━━━━━ Records for processing ━━━━━

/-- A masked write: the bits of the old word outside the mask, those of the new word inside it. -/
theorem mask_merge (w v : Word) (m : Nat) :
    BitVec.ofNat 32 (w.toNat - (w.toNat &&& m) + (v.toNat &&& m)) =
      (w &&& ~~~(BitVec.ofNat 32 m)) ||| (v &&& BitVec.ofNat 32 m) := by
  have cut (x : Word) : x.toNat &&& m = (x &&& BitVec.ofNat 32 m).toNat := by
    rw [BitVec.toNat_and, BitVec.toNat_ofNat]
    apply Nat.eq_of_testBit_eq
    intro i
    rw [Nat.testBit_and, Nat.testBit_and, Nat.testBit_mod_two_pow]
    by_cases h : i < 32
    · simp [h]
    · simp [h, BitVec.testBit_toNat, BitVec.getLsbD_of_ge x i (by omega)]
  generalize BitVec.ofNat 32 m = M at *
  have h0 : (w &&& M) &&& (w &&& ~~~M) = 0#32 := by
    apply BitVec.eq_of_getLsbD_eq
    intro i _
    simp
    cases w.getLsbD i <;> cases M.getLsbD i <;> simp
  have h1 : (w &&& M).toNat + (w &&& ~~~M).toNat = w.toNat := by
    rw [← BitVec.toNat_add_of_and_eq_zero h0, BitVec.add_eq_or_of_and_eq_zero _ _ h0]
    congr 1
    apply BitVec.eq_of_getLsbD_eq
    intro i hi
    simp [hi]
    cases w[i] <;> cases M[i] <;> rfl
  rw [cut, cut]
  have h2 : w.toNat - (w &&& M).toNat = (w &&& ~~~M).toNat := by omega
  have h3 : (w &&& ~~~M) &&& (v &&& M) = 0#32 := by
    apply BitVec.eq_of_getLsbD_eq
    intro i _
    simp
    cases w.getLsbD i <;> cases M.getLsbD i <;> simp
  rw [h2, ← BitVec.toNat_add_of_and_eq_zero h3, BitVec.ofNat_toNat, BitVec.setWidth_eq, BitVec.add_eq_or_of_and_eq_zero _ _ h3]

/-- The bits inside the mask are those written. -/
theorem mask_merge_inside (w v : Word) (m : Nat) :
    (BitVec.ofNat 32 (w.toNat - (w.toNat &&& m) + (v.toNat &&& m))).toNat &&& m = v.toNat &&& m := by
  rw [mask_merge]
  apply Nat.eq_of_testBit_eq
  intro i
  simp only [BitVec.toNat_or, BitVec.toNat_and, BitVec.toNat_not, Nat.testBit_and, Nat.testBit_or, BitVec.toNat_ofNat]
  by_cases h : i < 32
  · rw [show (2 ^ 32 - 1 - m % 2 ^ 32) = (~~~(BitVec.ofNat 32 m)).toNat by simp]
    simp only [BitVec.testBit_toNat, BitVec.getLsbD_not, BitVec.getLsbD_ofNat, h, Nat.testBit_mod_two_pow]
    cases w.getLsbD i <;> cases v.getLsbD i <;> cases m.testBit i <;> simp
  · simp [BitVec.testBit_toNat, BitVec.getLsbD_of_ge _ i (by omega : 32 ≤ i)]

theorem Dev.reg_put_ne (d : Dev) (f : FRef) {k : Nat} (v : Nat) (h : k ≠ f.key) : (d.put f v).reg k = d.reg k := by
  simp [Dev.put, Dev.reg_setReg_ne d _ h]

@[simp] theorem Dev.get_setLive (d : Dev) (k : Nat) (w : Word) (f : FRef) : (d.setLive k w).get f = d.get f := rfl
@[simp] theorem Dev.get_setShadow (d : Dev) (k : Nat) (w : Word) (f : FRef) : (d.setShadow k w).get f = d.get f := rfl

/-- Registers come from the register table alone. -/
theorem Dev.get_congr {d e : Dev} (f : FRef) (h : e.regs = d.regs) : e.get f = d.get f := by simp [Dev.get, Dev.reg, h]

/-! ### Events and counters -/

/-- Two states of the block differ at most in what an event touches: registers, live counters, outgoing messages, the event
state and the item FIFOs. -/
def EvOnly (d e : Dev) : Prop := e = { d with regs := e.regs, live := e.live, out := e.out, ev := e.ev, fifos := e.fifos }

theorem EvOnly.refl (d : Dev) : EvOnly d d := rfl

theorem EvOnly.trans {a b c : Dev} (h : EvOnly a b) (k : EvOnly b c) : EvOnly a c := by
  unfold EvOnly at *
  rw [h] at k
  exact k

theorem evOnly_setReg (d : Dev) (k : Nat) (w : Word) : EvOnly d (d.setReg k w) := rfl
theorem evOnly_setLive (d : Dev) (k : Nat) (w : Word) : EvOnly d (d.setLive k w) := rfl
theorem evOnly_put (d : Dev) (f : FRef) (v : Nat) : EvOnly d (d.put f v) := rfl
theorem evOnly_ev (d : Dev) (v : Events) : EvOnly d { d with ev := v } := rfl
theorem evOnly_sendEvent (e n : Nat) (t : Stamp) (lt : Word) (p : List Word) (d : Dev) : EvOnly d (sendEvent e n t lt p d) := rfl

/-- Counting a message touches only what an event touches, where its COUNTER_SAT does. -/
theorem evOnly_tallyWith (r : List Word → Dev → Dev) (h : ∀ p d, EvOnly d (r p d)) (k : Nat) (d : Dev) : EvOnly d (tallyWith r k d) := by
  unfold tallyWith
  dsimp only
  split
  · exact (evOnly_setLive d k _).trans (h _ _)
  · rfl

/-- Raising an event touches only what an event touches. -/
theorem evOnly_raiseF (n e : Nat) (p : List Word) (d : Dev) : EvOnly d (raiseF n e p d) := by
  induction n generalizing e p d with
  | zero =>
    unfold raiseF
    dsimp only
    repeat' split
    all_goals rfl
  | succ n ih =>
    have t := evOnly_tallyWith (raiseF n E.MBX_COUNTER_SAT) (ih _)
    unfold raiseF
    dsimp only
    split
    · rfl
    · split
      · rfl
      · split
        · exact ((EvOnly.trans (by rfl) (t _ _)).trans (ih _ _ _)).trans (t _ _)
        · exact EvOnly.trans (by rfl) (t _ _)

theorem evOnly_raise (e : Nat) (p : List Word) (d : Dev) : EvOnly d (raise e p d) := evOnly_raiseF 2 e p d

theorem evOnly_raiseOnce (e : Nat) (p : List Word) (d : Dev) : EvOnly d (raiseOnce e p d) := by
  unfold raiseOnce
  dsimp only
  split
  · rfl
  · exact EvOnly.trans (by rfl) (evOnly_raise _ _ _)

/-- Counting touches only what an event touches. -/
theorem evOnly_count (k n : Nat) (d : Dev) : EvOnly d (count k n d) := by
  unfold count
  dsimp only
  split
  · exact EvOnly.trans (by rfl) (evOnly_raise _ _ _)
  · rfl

━━━━━

*Assignment:*
For the lines above, output exactly those from the line containing "those written. -/" through the line containing "cases w.getLsbD i <;> cases v.getLsbD", and skip the others.

*Answer to this problem:*
/-- The bits inside the mask are those written. -/
theorem mask_merge_inside (w v : Word) (m : Nat) :
    (BitVec.ofNat 32 (w.toNat - (w.toNat &&& m) + (v.toNat &&& m))).toNat &&& m = v.toNat &&& m := by
  rw [mask_merge]
  apply Nat.eq_of_testBit_eq
  intro i
  simp only [BitVec.toNat_or, BitVec.toNat_and, BitVec.toNat_not, Nat.testBit_and, Nat.testBit_or, BitVec.toNat_ofNat]
  by_cases h : i < 32
  · rw [show (2 ^ 32 - 1 - m % 2 ^ 32) = (~~~(BitVec.ofNat 32 m)).toNat by simp]
    simp only [BitVec.testBit_toNat, BitVec.getLsbD_not, BitVec.getLsbD_ofNat, h, Nat.testBit_mod_two_pow]
    cases w.getLsbD i <;> cases v.getLsbD i <;> cases m.testBit i <;> simp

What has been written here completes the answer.